INTERIM GUIDANCE FOR MASS TRANSIT ADMINISTRATORS

Mass transit is critical for many Americans to commute to and from work and to access essential goods and services. This guidance provides considerations for mass transit administrators to maintain healthy business operations and a safe and healthy work environment for employees, while reducing the risk of COVID-19 spread for both employees and passengers. Administrators should follow applicable guidance from the CDC and Occupational Safety and Health Administration (OSHA) for reducing workplace exposure. All decisions about following these recommendations should be made in collaboration with local health officials and other State and local authorities who can help assess the current level of mitigation needed based on levels of COVID-19 community transmission and the capacities of the local public health and healthcare systems. CDC is releasing this interim guidance, laid out in a series of three steps, to inform a gradual scale up of activities towards pre-COVID-19 operating practices. The scope and nature of community mitigation suggested decreases from Step 1 to Step 3. Some amount of community mitigation is necessary across all steps until a vaccine or therapeutic drug becomes widely available. 

Resuming Full Service 

  • In all Steps: 
    • Adjust routes between areas experiencing different levels of transmission (between areas in different Steps), to the extent possible. 
    • Provide employees from higher transmission areas (earlier Step areas) telework and other options as feasible to eliminate travel to workplaces in lower transmission (later Step) areas and vice versa. 
    • Establish and maintain communication with State and local health officials to determine current mitigation levels in the communities served.

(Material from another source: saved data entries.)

-- ==== Sys2Proof/Machine/Loop.lean ====
section
/-!
DEFINITION. The loop arithmetic of the lane (R76 to R80), coefficient values and the bandwidth records (R78, R81, R82),
and the signal of a loop test (R86).
-/

namespace Sys2Proof.Machine

/-- Mantissa and shift of a coefficient, and its base exponent B (R78). -/
structure Coefs where
  kpQ : Int
  kpS : Int
  kiQ : Int
  kiS : Int
  klagQ : Int
  klagS : Int
  kaccQ : Int
  kaccS : Int
  deriving DecidableEq, Repr

/-- The address of a coefficient's mantissa or shift in bank A or B (R94). -/
def bankKey (b : Bool) (sub : Nat) (n : ChId) : Key :=
  (if b then Reg.CH_B_KP_Q n else Reg.CH_A_KP_Q n) + (sub - 1)

/-- The coefficients of a bank under a configuration. -/
def coefsOf (get : Key → Int) (n : ChId) (b : Bool) : Coefs :=
  { kpQ := get (bankKey b 1 n), kpS := get (bankKey b 2 n)
    kiQ := get (bankKey b 3 n), kiS := get (bankKey b 4 n)
    klagQ := get (bankKey b 5 n), klagS := get (bankKey b 6 n)
    kaccQ := get (bankKey b 7 n), kaccS := get (bankKey b 8 n) }

/-- `i_max = floor(2^15 / KI)`, within the I40 format (R76, R79). -/
def iMaxOf (q s : Int) : Int :=
  if q ≤ 0 then 2 ^ 39 - 1 else min (2 ^ 39 - 1) (2 ^ (30 + s).toNat / q)

/-- `m_v = round(V_FS × 120 ns × 2^32)` (R76). -/
def mvOf (vfs : Int) : Int := divRound (vfs * 120 * 2 ^ 32) (10 ^ 9)

/-- The phase moved by `d`; the carry or borrow moves the carry count, which wraps (R76, R114). The Bool says that it
wrapped. -/
def addPhase (l : Loop) (d : Int) : Loop × Bool :=
  let x := Int.ofNat l.th.toNat + d
  let c := l.carry + x / 2 ^ 32
  ({ l with th := BitVec.ofInt 32 x, carry := wrapS 16 c }, decide (c ≠ wrapS 16 c))

/-- The phase advance of one step (R76, R77). -/
def stepPhase (vfs v : Int) : Int := scale2 (v * mvOf vfs) (-39)

/-- The hold step (R77). -/
def holdStep (vfs : Int) (l : Loop) : Loop × Bool := addPhase l (stepPhase vfs l.v)

/-- What a normal step gives besides the loop: the live saturation bits and the wrap of the carry count. -/
structure StepOut where
  loop : Loop
  satInt : Bool
  satVel : Bool
  satOut : Bool
  wrapped : Bool

/-- The reported word of a Q39 quantity (R79). -/
def word39 (x : Int) : Int := clampI (-32767) 32767 (scale2 x (-24))

/-- The normal step (R76, R80). `velAtLimit` is the live velocity saturation of the previous sample. -/
def normalStep (k : Coefs) (vfs afs : Int) (velAtLimit : Bool) (l : Loop) (e inj : Int) : StepOut :=
  let w := sat39 (l.w + scale2 (k.klagQ * (e - l.w)) (-15 - k.klagS))
  let uRaw := scale2 w (-16)
  let u := sat15 uRaw
  let u1 := sat15 (u + inj)
  let iMax := iMaxOf k.kiQ k.kiS
  let free := !(velAtLimit && signI u1 = signI l.v)
  let i := if free then clampI (-iMax) iMax (l.i + u1) else l.i
  let di := i - l.i
  let vRaw := scale2 (k.kpQ * u1) (19 - k.kpS) + scale2 (k.kiQ * i) (9 - k.kiS)
  let v := sat39 vRaw
  let aIn := divRound (di * k.kiQ * vfs * 10 ^ 9 * 512) (120 * afs * 2 ^ k.kiS.toNat)
  let a := sat39 (l.a + scale2 (k.kaccQ * (aIn - l.a)) (-15 - k.kaccS))
  let (l', wrapped) := addPhase { l with w := w, u := u, i := i, v := v, a := a } (stepPhase vfs v)
  { loop := l', satInt := i = iMax || i = -iMax, satVel := vRaw ≠ v
    satOut := uRaw ≠ u || u + inj ≠ u1 || scale2 a (-24) ≠ word39 a, wrapped := wrapped }

/-- The swap's rescaling of the integrator (R85), and whether the clamp limited it. -/
def swapI (i : Int) (old new : Coefs) : Int × Bool :=
  let x := divRound (i * (old.kiQ * 2 ^ new.kiS.toNat)) (new.kiQ * 2 ^ old.kiS.toNat)
  let m := iMaxOf new.kiQ new.kiS
  let y := clampI (-m) m x
  (y, decide (y ≠ x))

/-! ### Recorded bandwidth and damping (R82) -/

/-- `f_rec^2` as a numerator over `bwDen`. -/
def bwNum (vfs q : Int) : Int := q * vfs * 10 ^ 9 * piDen
def bwDen (s : Int) : Int := 240 * 2 ^ (15 + s).toNat * piNum

/-- `f_rec` lies above a limit given in fifths of 1 Hz: `f_rec > x / 5`. -/
def bwAbove (vfs q s x : Int) : Bool := 25 * bwNum vfs q > x * x * bwDen s

/-- `f_rec` of a channel's bank lies above one fifth of a carrier frequency (R42, R43, R82). -/
def bankAbove (get : Key → Int) (n : ChId) (b : Bool) (f : Int) : Bool :=
  let k := coefsOf get n b
  bwAbove (get (Reg.CH_VEL_FS n)) k.kiQ k.kiS f

/-- `zeta_rec^4` compared with a bound given in 1/1000: −1 below, 0 equal, 1 above. -/
def zetaCmp (vfs : Int) (k : Coefs) (z : Int) : Int :=
  -- zeta^4 = (kp * vfs)^2 / (16 * f_rec^2)
  let kv := k.kpQ * vfs
  signI (kv * kv * bwDen k.kiS * 10 ^ 12 - z ^ 4 * 16 * bwNum vfs k.kiQ * 2 ^ (2 * (5 + k.kpS)).toNat)

/-- The limits of R82 on one bank; `fs` are the frequencies in use and pending at its exciter. -/
def bankOk (vfs : Int) (k : Coefs) (fs : List Int) : Except Nak Unit := do
  need (!(25 * bwNum vfs k.kiQ < 250 * 250 * bwDen k.kiS)) nakLow
  need (!bwAbove vfs k.kiQ k.kiS 40000) nakHigh
  need (!fs.any fun f => bwAbove vfs k.kiQ k.kiS f) nakHigh
  need (0 ≤ zetaCmp vfs k 700 && zetaCmp vfs k 1500 ≤ 0) nakRange

/-- The frequency in use and one pending at an exciter (R43, R82). -/
def State.freqsAt (s : State) (e : ExcId) : List Int :=
  s.exc[e].freq :: (match s.exc[e].pendFreq with | some f => [f] | none => [])

/-- The limits of R82 on both banks of a channel under a configuration. -/
def State.bankCheck (s : State) (get : Key → Int) (n : ChId) : Except Nak Unit := do
  let fs := s.freqsAt (excOf (get (Reg.CH_EXC_SEL n)))
  bankOk (get (Reg.CH_VEL_FS n)) (coefsOf get n false) fs
  bankOk (get (Reg.CH_VEL_FS n)) (coefsOf get n true) fs

/-- The integer nearest to half of a root whose rounded-down value is `r`. -/
def halfNearest (r : Nat) : Int := Int.ofNat ((r + 1) / 2)

/-- CH_x_BW_REC: 100 f_rec rounded once to nearest, as half of the root of 4 · 10^4 · f_rec² (R94). -/
def bwRec (vfs : Int) (k : Coefs) : Int :=
  halfNearest (isqrt (4 * 10 ^ 4 * bwNum vfs k.kiQ / bwDen k.kiS).toNat)

/-- CH_x_ZETA_REC: 1000 ζ_rec rounded once to nearest, as half of the fourth root of 16 · 10^12 · ζ^4 (R94). A quotient by
zero is a free value (log entry 9). -/
def zetaRec (vfs : Int) (k : Coefs) : Int :=
  let n := k.kpQ * vfs
  let num := 16 * n * n * bwDen k.kiS * 10 ^ 12
  let den := 16 * bwNum vfs k.kiQ * 2 ^ (2 * (5 + k.kpS)).toNat
  clampI 0 65535 (if den = 0 then Config.emptyQuotient 94 num else halfNearest (isqrt (isqrt (num / den).toNat)))

/-! ### The design command (R81) -/

/-- The largest shift for which the mantissa of a value `n / d` fits, and the mantissa. -/
def fitCoef (b n d : Int) : Nat → Int × Int
  | 0 => (min 32767 (scaledRound 0), 0)
  | s + 1 => if scaledRound (s + 1) ≤ 32767 then (scaledRound (s + 1), Int.ofNat (s + 1)) else fitCoef b n d s
where
  scaledRound (s : Nat) : Int := divRound (n * 2 ^ (15 + s)) (d * 2 ^ b.toNat)

/-- `1 - exp(-2π f x T)` for `f * x` given as a fraction, at scale `coefOne`. -/
def expCoef (n d : Int) : Int := oneMinusExp (2 * piNum * n * 120 * coefOne / (piDen * d * 10 ^ 9))

/-- The eight values of a bank from its bandwidth in Hz, damping in 1/1000 and V_FS. -/
def designOf (f z vfs : Int) : List Int :=
  let (kpQ, kpS) := fitCoef 10 (f * 4 * z * z) (10 ^ 6 * vfs) 15
  let (kiQ, kiS) := fitCoef 0 (2 * piNum * f * f * 120) (10 ^ 9 * vfs * piDen) 15
  let (laQ, laS) := fitCoef 0 (expCoef (f * 4 * z * z) (10 ^ 6)) coefOne 15
  let (acQ, acS) := fitCoef 0 (expCoef f 1) coefOne 15
  [kpQ, kpS, kiQ, kiS, laQ, laS, acQ, acS]

/-- The active bank of a channel that is not OFF (R83). -/
def State.bankBusy (s : State) (n : ChId) (b : Bool) : Bool := s.ch[n].bankB = b && s.ch[n].state ≠ .off

/-- The entries of a bank: its eight objects with new values. -/
def bankEntries (n : ChId) (b : Bool) (vs : List Int) : List Entry :=
  vs.zipIdx.map fun (v, i) => (bankKey b (i + 1) n, v)

/-- CH_A_DESIGN and CH_B_DESIGN (R81). -/
def effDesign (n : ChId) (b : Bool) : Eff := fun s => do
  let f := s.reg (if b then Reg.CH_B_BW_SET n else Reg.CH_A_BW_SET n)
  let z := s.reg (if b then Reg.CH_B_ZETA_SET n else Reg.CH_A_ZETA_SET n)
  need (50 ≤ f && f ≤ 8000) nakRange
  need (700 ≤ z && z ≤ 1500) nakRange
  need (!s.bankBusy n b) nakCond
  let es := bankEntries n b (designOf f z (s.reg (Reg.CH_VEL_FS n)))
  s.bankCheck (overlay s.reg es) n
  .ok (es.foldl (fun s e => s.setReg e.1 e.2) s)

def execChDesign (p : Port) (ch : ChId) (bankB : Bool) (s : State) : Host.Outcome State Fault Refusal :=
  hostCmd p (if bankB then Reg.CH_B_DESIGN ch else Reg.CH_A_DESIGN ch) (effDesign ch bankB) s

/-- The conditions of a bank change on one object of channel `n` (R82, R83). `bank` names the bank of a coefficient. -/
def checkBank (n : ChId) (bank : Option Bool) (s : State) (get : Key → Int) (_ : Key) (_ : Int) : Except Nak Unit := do
  match bank with
  | some b => need (!s.bankBusy n b) nakCond
  | none => need (s.ch[n].state = .off) nakCond
  s.bankCheck get n

/-- CH_ACC_FS is writable in OFF only (R83). -/
def checkAccFs (n : ChId) (s : State) (_ : Key → Int) (_ : Key) (_ : Int) : Except Nak Unit :=
  need (s.ch[n].state = .off) nakCond

/-- The address of a bank object. -/
def bankObjKey (o : BankObj) (n : ChId) : Key :=
  match o with
  | .mant b c => bankKey b (2 * c.ctorIdx + 1) n
  | .shift b c => bankKey b (2 * c.ctorIdx + 2) n
  | .velFs => Reg.CH_VEL_FS n
  | .accFs => Reg.CH_ACC_FS n

/-- The conditions of a bank object. -/
def bankObjCheck (o : BankObj) (n : ChId) : State → (Key → Int) → Key → Int → Except Nak Unit :=
  match o with
  | .mant b _ | .shift b _ => checkBank n (some b)
  | .velFs => checkBank n none
  | .accFs => checkAccFs n

def execBankCoeffWrite (p : Port) (ch : ChId) (o : BankObj) (v : Int) (s : State) : Host.Outcome State Fault Refusal :=
  hostSet p (bankObjKey o ch) v (effVisible (bankObjCheck o ch) (fun s _ _ _ => s) (bankObjKey o ch)) s

/-! ### Swaps (R84, R85) -/

/-- No swap of the channel is pending. -/
def State.noSwap (s : State) (n : ChId) : Except Nak Unit := need (s.ch[n].swap = .none) nakCond

/-- The inactive bank's number. -/
def State.otherBank (s : State) (n : ChId) : Int := if s.ch[n].bankB then 0 else 1

def effBankSwap (p : Port) (n : ChId) : Eff := fun s => do
  s.noSwap n
  .ok (s.modCh n fun c => { c with swap := .sample p })

def execChBankSwap (p : Port) (ch : ChId) (s : State) : Host.Outcome State Fault Refusal :=
  hostCmd p (Reg.CH_BANK_SWAP ch) (effBankSwap p ch) s

/-- CH_BANK_SEL with the inactive bank's number asks for a swap, which none may precede. -/
def checkBankSel (n : ChId) (s : State) (_ : Key → Int) (_ : Key) (v : Int) : Except Nak Unit :=
  if v = s.otherBank n then s.noSwap n else .ok ()

/-- CH_BANK_SEL visible: the swap is due; the active bank's number has no effect (R84). The port is the one that sent
the group. -/
def applyBankSel (p : Port) (n : ChId) (s : State) (_ : Key) (old v : Int) : State :=
  if v = s.otherBank n then s.modCh n fun c => { c with swap := .fence p } else s.setReg (Reg.CH_BANK_SEL n) old

def execChBankSelWrite (p : Port) (ch : ChId) (v : Int) (s : State) : Host.Outcome State Fault Refusal :=
  hostSet p (Reg.CH_BANK_SEL ch) v (effVisible (checkBankSel ch) (applyBankSel p ch) (Reg.CH_BANK_SEL ch)) s

/-- CH_BANK_SWAP_AT arms a timed swap (R84). -/
def effBankSwapAt (n : ChId) (v : Int) : Eff := fun s => do
  s.noSwap n
  .ok ((s.setReg (Reg.CH_BANK_SWAP_AT n) v).modCh n fun c => { c with swap := .time (t32 v) false })

def execChBankSwapAt (p : Port) (ch : ChId) (t : Time32) (s : State) : Host.Outcome State Fault Refusal :=
  hostSet p (Reg.CH_BANK_SWAP_AT ch) (Int.ofNat t.toNat) (effBankSwapAt ch) s

def effBankSwapCancel (n : ChId) : Eff := fun s =>
  match s.ch[n].swap with
  | .time _ _ => .ok (s.modCh n fun c => { c with swap := .none })
  | _ => .error nakCond

def execChBankSwapCancel (p : Port) (ch : ChId) (s : State) : Host.Outcome State Fault Refusal :=
  hostCmd p (Reg.CH_BANK_SWAP_CANCEL ch) (effBankSwapCancel ch) s

/-- TIMED_SWAP_DUE: a sample's t0 has reached the instant of a timed swap (R84). -/
def execTimedSwapDue (ch : ChId) (s : State) : Host.Outcome State Fault Refusal :=
  match s.ch[ch].swap with
  | .time t false =>
    if s.lanesOn && reached (s.t0 ch) t then done (s.modCh ch fun c => { c with swap := .time t true }) else done s
  | _ => done s

/-- A due swap. -/
def Swap.due : Swap → Bool
  | .sample _ | .fence _ => true
  | .time _ d => d
  | .none => false

/-- The swap at a sample boundary (R84, R85). -/
def State.swapNow (s : State) (n : ChId) : State :=
  let c := s.ch[n]
  let b := !c.bankB
  let s := s.modCh n fun c => { c with bankB := b, swap := .none }
  let s := ((s.setReg (Reg.CH_BANK_SEL n) (b2i b)).setReg (Reg.CH_BANK_ACTIVE n) (b2i b)).bump (Reg.CH_SWAP_COUNT n)
  if c.state = .off then s
  else
    let (i, lim) := swapI c.loop.i (coefsOf s.reg n c.bankB) (coefsOf s.reg n b)
    let inSat := c.satInt || c.satVel
    let s := s.modCh n fun x => { x with loop := { x.loop with i := i }, satInt := lim, swapInSat := x.swapInSat || inSat }
    if inSat then s.raise (chSrc n 13) else s

def execBankSwapApply (ch : ChId) (s : State) : Host.Outcome State Fault Refusal :=
  if s.lanesOn && s.ch[ch].swap.due then done (s.swapNow ch) else done s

Decisions about how and when to resume full service should be based on these levels. 
    • Follow CDC’s guidance on what bus transit operators, rail transit operators, transit maintenance workers, and transit station workers need to know about COVID-19. 
    • Consider assigning workers at high risk of severe illness duties that minimize their contact with passengers and other employees 
    • Conduct worksite hazard assessments to identify COVID-19 prevention strategies, such as appropriate use of cloth face coverings or personal protective equipment (PPE), and follow the prevention strategies.
  • Step 1: Restrict ridership to essential critical infrastructure workers in areas needing significant mitigation and maintain strict social distancing as much as possible. 
  • Step 2: Maintain social distancing between transit riders and employees as much as possible. 
  • Step 3: Encourage social distancing as much as possible. 

Safety Actions 

Promote healthy hygiene practices (Steps 1-3) 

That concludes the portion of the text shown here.